_TASK MATERIAL_
☆ ☆ ☆ ☆ ☆
/-- Every instruction keeps the invariant, whichever of its outcomes it has. -/
theorem exec_keeps_inv {i : Instr} {s t : State} (h : exec i s = .next t) (hs : s.Inv) : t.Inv := by
  cases i
  case cls =>
    rcases exec_cls_cases s with ⟨_, e⟩ | ⟨_, e⟩ <;> cases e.symm.trans h
    · exact hs.flush blankFrame s.v _
    · exact hs.raise (by decide) _ _ _ rfl
  case drw x y n =>
    obtain ⟨f, v, _, ⟨_, e⟩ | ⟨_, e⟩ | ⟨_, _, e⟩⟩ := exec_drw_cases x y n s <;>
      cases e.symm.trans h
    · exact hs.flush f v _
    · exact hs.raise (by decide) _ _ _ rfl
    · exact hs.raise (by decide) _ _ _ rfl
  case ret =>
    rcases exec_ret_cases s with ⟨st, w, hst, e⟩ | ⟨_, e⟩ <;> cases e.symm.trans h
    · have hle : st.length ≤ s.cfg.stackDepth := by
        have := hs.stackBounded
        rw [hst, List.length_append] at this
        omega
      exact (hs.withStack hle).of_eq rfl
    · exact hs.raise (by decide) _ _ _ rfl
  case call nnn =>
    rcases exec_call_cases nnn s with ⟨hlt, e⟩ | ⟨_, e⟩ <;> cases e.symm.trans h
    · have hle : (s.stack ++ [s.pc]).length ≤ s.cfg.stackDepth := by
        rw [List.length_append]
        exact hlt
      exact (hs.withStack hle).of_eq rfl
    · exact hs.raise (by decide) _ _ _ rfl
  case ldVxK x =>
    rcases exec_ldVxK_cases x s with ⟨_, _, e⟩ | ⟨_, e⟩ <;> cases e.symm.trans h <;>
      exact hs.of_eq rfl
  case ldStVx x =>
    rcases exec_ldStVx_cases x s with ⟨_, e⟩ | ⟨_, _, e⟩ | ⟨_, _, e⟩ <;> cases e.symm.trans h
    · exact hs.of_eq rfl
    · exact hs.of_eq rfl
    · exact hs.raise (by decide) _ _ _ rfl
  case ldBVx x =>
    obtain ⟨m, hm, e | ⟨_, _, e⟩⟩ := exec_ldBVx_cases x s <;> cases e.symm.trans h
    · exact hs.withMem hm
    · exact (hs.withMem hm).raise (by decide) _ _ _ rfl
  case ldMemVx x =>
    obtain ⟨m, w, hm, e | ⟨_, _, e⟩⟩ := exec_ldMemVx_cases x s <;> cases e.symm.trans h
    · exact (hs.withMem hm).of_eq rfl
    · exact (hs.withMem hm).raise (by decide) _ _ _ rfl
  case ldVxMem x =>
    obtain ⟨v, w, _, e | ⟨_, _, e⟩⟩ := exec_ldVxMem_cases x s <;> cases e.symm.trans h
    · exact hs.of_eq rfl
    · exact hs.raise (by decide) _ _ _ rfl
  case seImm | sneImm | seReg | sneReg | skp | sknp =>
    cases h
    rw [State.skipIf_eq]
    exact hs.of_eq rfl
  all_goals
    cases h
    exact hs.of_eq rfl

/-- A cycle of a batch that is open keeps the invariant; the slot it counts was still free. -/
theorem runSlot_keeps_inv {s t : State} (h : runSlot s = .next t) (ho : s.batchOpen = true)
    (hs : s.Inv) : t.Inv := by
  have hslot : t.slot ≤ t.cfg.ipf := by
    rw [runSlot_slot h, runSlot_cfg h]
    simp only [State.batchOpen, Bool.and_eq_true, decide_eq_true_eq] at ho
    exact ho.1
  obtain ⟨u, rfl, ⟨a, _, rfl⟩ | ⟨w, _, _, _, rfl⟩ | ⟨w, i, _, _, hi⟩⟩ := runSlot_cases h
  · exact (hs.raise (by decide) _ _ _ rfl).countSlot hslot
  · exact (hs.raise (t := s.advance w) (by decide) _ _ _ rfl).countSlot hslot
  · exact (exec_keeps_inv hi (hs.of_eq rfl)).countSlot hslot

theorem State.Inv.timerTick {s : State} (hs : s.Inv) : s.timerTick.state.Inv := by
  rcases s.timerTick_cases with ⟨_, e⟩ | ⟨_, _, e⟩ | ⟨_, _, e⟩ <;> rw [e]
  · exact hs.of_eq rfl
  · exact hs.of_eq rfl
  · exact hs.raise (by decide) _ _ _ rfl

/-- A tick begins only in a run that has not ended, with no slot counted yet (R130). -/
theorem State.Inv.beginTick {s : State} (hs : s.Inv) (hr : s.running) : s.beginTick.Inv := by
  have h0 : State.Inv { s with slot := 0, batchEnd := false, inTick := true } :=
    { hs with
      slotBounded := Nat.zero_le _
      endedByQuit := fun h => Bool.noConfusion (hr.2.symm.trans h) }
  rcases s.beginTick_cases with ⟨_, e⟩ | ⟨_, e⟩ <;> rw [e]
  · exact h0
  · exact h0.timerTick

theorem State.Inv.endTick {s : State} (hs : s.Inv) : s.endTick.Inv := by
  rcases s.endTick_cases with ⟨_, e⟩ | ⟨_, _, e⟩ | ⟨_, _, _, e⟩ | ⟨_, _, _, e⟩ <;> rw [e]
  · exact hs.pollCloseTick
  · exact (hs.of_eq rfl).pollCloseTick
  · exact (hs.of_eq rfl).pollCloseTick
  · exact hs.raise (by decide) _ _ _ rfl

/-- Settles O20, part by part of a frame tick. -/
theorem stepKeepsTheInvariant : Obligations.StepKeepsTheInvariant := by
  intro s t hs h
  obtain ⟨hr, ⟨_, rfl⟩ | ⟨_, _, rfl⟩ | ⟨_, ho, hc⟩⟩ := step_cases h
  · exact hs.beginTick hr
  · exact hs.endTick
  · exact runSlot_keeps_inv hc ho hs

end Sys2Proof.Machine

namespace Sys2Proof

/-! ## What an instruction may write -/

/-- The instructions that push or pop the call stack (R28). -/
def Instr.usesStack : Instr → Bool
  | .ret | .call _ => true
  | _ => false

/-- The instructions that change the framebuffer and send it (R220). -/
def Instr.sendsFrame : Instr → Bool
  | .cls | .drw _ _ _ => true
  | _ => false

/-- The instructions that write `I` (R26). -/
def Instr.writesIndex : Instr → Bool
  | .ldI _ | .addIVx _ | .ldFVx _ | .ldMemVx _ | .ldVxMem _ => true
  | _ => false

/-- The instructions that write memory (R61). -/
def Instr.writesMemory : Instr → Bool
  | .ldBVx _ | .ldMemVx _ => true
  | _ => false

/-- The registers an instruction may write, its flag register included (R24, R181–R195, R284). -/
def Instr.destinations : Instr → List Reg
  | .ldImm x _ | .addImm x _ | .rnd x _ | .ldReg x _ | .ldVxDt x | .ldVxK x => [x]
  | .orReg x _ | .andReg x _ | .xorReg x _ | .addReg x _ | .subReg x _ | .subnReg x _
  | .shrReg x _ | .shlReg x _ => [x, VF]
  | .drw _ _ _ => [VF]
  | .ldVxMem x => Machine.regsUpTo x
  | _ => []

/-- Every instruction but CLS and DRW leaves the frame alone. -/
theorem Instr.sendsFrame_eq_false {i : Instr} (hcls : i ≠ .cls) (hdrw : ∀ x y n, i ≠ .drw x y n) :
    i.sendsFrame = false := by
  cases i
  case cls => exact absurd rfl hcls
  case drw x y n => exact absurd rfl (hdrw x y n)
  all_goals rfl

end Sys2Proof

namespace Sys2Proof.Machine

/-- An instruction leaves alone memory, registers, `I`, stack and frame where they are not its to
write; the key sets, quit and the end of the batch go with the frame (R129, R331). -/
theorem exec_frame {i : Instr} {s t : State} (h : exec i s = .next t) :
    t = { t with
      mem := if i.writesMemory then t.mem else s.mem
      v := if i.destinations.isEmpty then s.v else t.v
      i := if i.writesIndex then t.i else s.i
      stack := if i.usesStack then t.stack else s.stack
      fb := if i.sendsFrame then t.fb else s.fb
      kd := if i.sendsFrame then t.kd else s.kd
      kr := if i.sendsFrame then t.kr else s.kr
      quit := if i.sendsFrame then t.quit else s.quit
      batchEnd := if i.sendsFrame then t.batchEnd else s.batchEnd
      out := if i.sendsFrame then t.out else s.out } := by
  cases i
  case cls => rcases exec_cls_cases s with ⟨_, e⟩ | ⟨_, e⟩ <;> cases e.symm.trans h <;> rfl
  case drw x y n =>
    obtain ⟨_, _, _, ⟨_, e⟩ | ⟨_, e⟩ | ⟨_, _, e⟩⟩ := exec_drw_cases x y n s <;>
      cases e.symm.trans h <;> rfl
  case ret => rcases exec_ret_cases s with ⟨_, _, _, e⟩ | ⟨_, e⟩ <;> cases e.symm.trans h <;> rfl
  case call nnn =>
    rcases exec_call_cases nnn s with ⟨_, e⟩ | ⟨_, e⟩ <;> cases e.symm.trans h <;> rfl
  case ldVxK x =>
    rcases exec_ldVxK_cases x s with ⟨_, _, e⟩ | ⟨_, e⟩ <;> cases e.symm.trans h <;> rfl
  case ldStVx x =>
    rcases exec_ldStVx_cases x s with ⟨_, e⟩ | ⟨_, _, e⟩ | ⟨_, _, e⟩ <;>
      cases e.symm.trans h <;> rfl
  case ldBVx x =>
    obtain ⟨_, _, e | ⟨_, _, e⟩⟩ := exec_ldBVx_cases x s <;> cases e.symm.trans h <;> rfl
  case ldMemVx x =>
    obtain ⟨_, _, _, e | ⟨_, _, e⟩⟩ := exec_ldMemVx_cases x s <;> cases e.symm.trans h <;> rfl
  case ldVxMem x =>
    obtain ⟨_, _, _, e | ⟨_, _, e⟩⟩ := exec_ldVxMem_cases x s <;> cases e.symm.trans h <;> rfl
  case seImm | sneImm | seReg | sneReg | skp | sknp => cases h; rw [State.skipIf_eq]; rfl
  all_goals cases h; rfl

section
variable {i : Instr} {s t : State}

theorem exec_index (h : exec i s = .next t) (hi : i.writesIndex = false) : t.i = s.i := by
  simpa [hi] using congrArg State.i (exec_frame h)

theorem exec_stack (h : exec i s = .next t) (hi : i.usesStack = false) : t.stack = s.stack := by
  simpa [hi] using congrArg State.stack (exec_frame h)

theorem exec_fb (h : exec i s = .next t) (hi : i.sendsFrame = false) : t.fb = s.fb := by
  simpa [hi] using congrArg State.fb (exec_frame h)

theorem exec_out (h : exec i s = .next t) (hi : i.sendsFrame = false) : t.out = s.out := by
  simpa [hi] using congrArg State.out (exec_frame h)

theorem exec_quit (h : exec i s = .next t) (hi : i.sendsFrame = false) : t.quit = s.quit := by
  simpa [hi] using congrArg State.quit (exec_frame h)

end

/-- A result and its flag write Vx and VF only (R25). -/
theorem State.setRegThenFlag_keepsRegs (s : State) (x : Reg) (b f : Byte) :
    KeepsRegsBut [x, VF] s (s.setRegThenFlag x b f) := by
  intro r hr
  simp only [List.mem_cons, List.not_mem_nil, or_false, not_or] at hr
  rw [State.reg_setRegThenFlag, if_neg hr.2, if_neg hr.1]

/-- An instruction writes no register but its destinations. -/
theorem exec_keepsRegsBut {i : Instr} {s t : State} (h : exec i s = .next t) :
    KeepsRegsBut i.destinations s t := by
  by_cases hd : i.destinations.isEmpty
  · intro r _
    exact State.reg_congr (by simpa [hd] using congrArg State.v (exec_frame h)) r
  · cases i
    case drw x y n =>
      obtain ⟨f, v, hv, ⟨_, e⟩ | ⟨_, e⟩ | ⟨_, _, e⟩⟩ := exec_drw_cases x y n s <;>
        cases e.symm.trans h <;> exact fun r hr => hv r (List.ne_of_not_mem_cons hr)
    case ldVxK x =>
      rcases exec_ldVxK_cases x s with ⟨_, _, e⟩ | ⟨_, e⟩ <;> cases e.symm.trans h
      · exact fun r hr => s.reg_setReg_ne _ (List.ne_of_not_mem_cons hr)
      · exact fun _ _ => rfl
    case ldVxMem x =>
      obtain ⟨v, w, hv, e | ⟨_, _, e⟩⟩ := exec_ldVxMem_cases x s <;> cases e.symm.trans h <;>
        exact fun r hr => hv r (mt (mem_regsUpTo x r).2 hr)
    case orReg | andReg | xorReg | addReg | subReg | subnReg | shrReg | shlReg =>
      cases h
      exact s.setRegThenFlag_keepsRegs _ _ _
    case ldImm | addImm | ldReg | rnd | ldVxDt =>
      cases h
      exact fun r hr => State.reg_setReg_ne _ _ (List.ne_of_not_mem_cons hr)
    all_goals exact absurd rfl hd

/-- Settles O24: the stack is in the frame of every other instruction. -/
theorem onlyCallAndReturnTouchTheStack : Obligations.OnlyCallAndReturnTouchTheStack := by
  intro i s t h hret hcall
  refine exec_stack h ?_
  cases i
  case ret => exact absurd rfl hret
  case call nnn => exact absurd rfl (hcall nnn)
  all_goals rfl

/-- Settles O25: framebuffer and sent frame are in the frame of every other instruction. -/
theorem onlyClearAndDrawTouchTheFrame : Obligations.OnlyClearAndDrawTouchTheFrame := by
  intro i s t h hcls hdrw
  have hi := Instr.sendsFrame_eq_false hcls hdrw
  exact ⟨fun r c => by simp only [State.pixel, exec_fb h hi], exec_out h hi⟩

/-- Settles O26: an instruction under which `I` moves is one of the five that may write it. -/
theorem onlyFiveInstructionsWriteTheIndex : Obligations.OnlyFiveInstructionsWriteTheIndex := by
  intro i s t h hne
  have hi : i.writesIndex ≠ false := mt (exec_index h) hne
  cases i
  case ldI | addIVx | ldFVx | ldMemVx | ldVxMem => simp
  all_goals exact absurd rfl hi

/-- Settles O27: an instruction under which VF moves has it among its destinations. -/
theorem onlyListedInstructionsWriteTheFlag : Obligations.OnlyListedInstructionsWriteTheFlag := by
  intro i s t h hne
  have hmem : VF ∈ i.destinations := by_contra fun hn => hne (exec_keepsRegsBut h VF hn)
  cases i
  case orReg x y | andReg x y | xorReg x y | addReg x y | subReg x y | subnReg x y
    | shrReg x y | shlReg x y => exact .inl ⟨x, y, by simp⟩
  case drw x y n => exact .inr (.inl ⟨x, y, n, rfl⟩)
  case ldImm x nn | addImm x nn | rnd x nn =>
    obtain rfl := List.mem_singleton.1 hmem
    exact .inr (.inr (.inl ⟨nn, by simp⟩))
  case ldReg x y =>
    obtain rfl := List.mem_singleton.1 hmem
    exact .inr (.inr (.inr (.inl ⟨y, rfl⟩)))
  case ldVxDt x | ldVxK x =>
    obtain rfl := List.mem_singleton.1 hmem
    exact .inr (.inr (.inr (.inr (by simp))))
  case ldVxMem x =>
    obtain rfl : x = VF := Fin.ext (le_antisymm x.is_le ((mem_regsUpTo x VF).1 hmem))
    exact .inr (.inr (.inr (.inr (by simp))))
  all_goals exact absurd hmem List.not_mem_nil

/-! ## Quit -/

/-- An instruction may set quit, by a Flush, and never clears it (R35, R331). -/
theorem exec_keeps_quit {i : Instr} {s t : State} (h : exec i s = .next t) (hq : s.quit = true) :
    t.quit = true := by
  by_cases hi : i.sendsFrame = false
  · rw [exec_quit h hi, hq]
  · cases i
    case cls =>
      rcases exec_cls_cases s with ⟨_, e⟩ | ⟨_, e⟩ <;> cases e.symm.trans h <;> simp [hq]
    case drw x y n =>
      obtain ⟨_, _, _, ⟨_, e⟩ | ⟨_, e⟩ | ⟨_, _, e⟩⟩ := exec_drw_cases x y n s <;>
        cases e.symm.trans h <;> simp [hq]
    all_goals exact absurd rfl hi

theorem runSlot_keeps_quit {s t : State} (h : runSlot s = .next t) (hq : s.quit = true) :
    t.quit = true := by
  obtain ⟨u, rfl, ⟨_, _, rfl⟩ | ⟨_, _, _, _, rfl⟩ | ⟨w, i, _, _, hi⟩⟩ := runSlot_cases h
  · exact hq
  · exact hq
  · exact (exec_keeps_quit hi hq : u.quit = true)

@[simp] theorem State.timerTick_quit (s : State) : s.timerTick.state.quit = s.quit := by
  rcases s.timerTick_cases with ⟨_, e⟩ | ⟨_, _, e⟩ | ⟨_, _, e⟩ <;> rw [e] <;> rfl

@[simp] theorem State.beginTick_quit (s : State) : s.beginTick.quit = s.quit := by
  rcases s.beginTick_cases with ⟨_, e⟩ | ⟨_, e⟩ <;> rw [e]
  exact State.timerTick_quit _

theorem State.poll_quit (s : State) : s.poll.quit = (s.quit || s.pollAnswer.quitReq) := rfl

theorem State.endTick_keeps_quit {s : State} (hq : s.quit = true) : s.endTick.quit = true := by
  rcases s.endTick_cases with ⟨_, e⟩ | ⟨_, _, e⟩ | ⟨_, _, _, e⟩ | ⟨_, _, _, e⟩ <;> rw [e] <;>
    simp [State.poll_quit, hq]

/-- Settles O22, part by part of a frame tick. -/
theorem quitIsNeverCleared : Obligations.QuitIsNeverCleared := by
  intro s t h hq
  obtain ⟨_, ⟨_, rfl⟩ | ⟨_, _, rfl⟩ | ⟨_, _, hc⟩⟩ := step_cases h
  · rw [State.beginTick_quit, hq]
  · exact State.endTick_keeps_quit hq
  · exact runSlot_keeps_quit hc hq

/-! ## Reset and load -/

theorem resetWith_inv (cfg : Config) : (State.resetWith cfg).Inv where
  memCanonical := reset_mem_wf cfg
  stackBounded := Nat.zero_le _
  slotBounded := Nat.zero_le _
  faultRecorded := by simp [State.resetWith]
  endedByQuit := fun h => Bool.noConfusion h
  frameShown := fun _ => rfl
☆ ☆ ☆ ☆ ☆
_PROMPT_
Beginning at the line with "case call nnn => exact" and stopping after the line with "Obligations.OnlyListedInstructionsWriteTheFlag := by", please write out every line of the data above exactly and nothing else.

_FINISHED TASK_
  case call nnn => exact absurd rfl (hcall nnn)
  all_goals rfl

/-- Settles O25: framebuffer and sent frame are in the frame of every other instruction. -/
theorem onlyClearAndDrawTouchTheFrame : Obligations.OnlyClearAndDrawTouchTheFrame := by
  intro i s t h hcls hdrw
  have hi := Instr.sendsFrame_eq_false hcls hdrw
  exact ⟨fun r c => by simp only [State.pixel, exec_fb h hi], exec_out h hi⟩

/-- Settles O26: an instruction under which `I` moves is one of the five that may write it. -/
theorem onlyFiveInstructionsWriteTheIndex : Obligations.OnlyFiveInstructionsWriteTheIndex := by
  intro i s t h hne
  have hi : i.writesIndex ≠ false := mt (exec_index h) hne
  cases i
  case ldI | addIVx | ldFVx | ldMemVx | ldVxMem => simp
  all_goals exact absurd rfl hi

/-- Settles O27: an instruction under which VF moves has it among its destinations. -/
theorem onlyListedInstructionsWriteTheFlag : Obligations.OnlyListedInstructionsWriteTheFlag := by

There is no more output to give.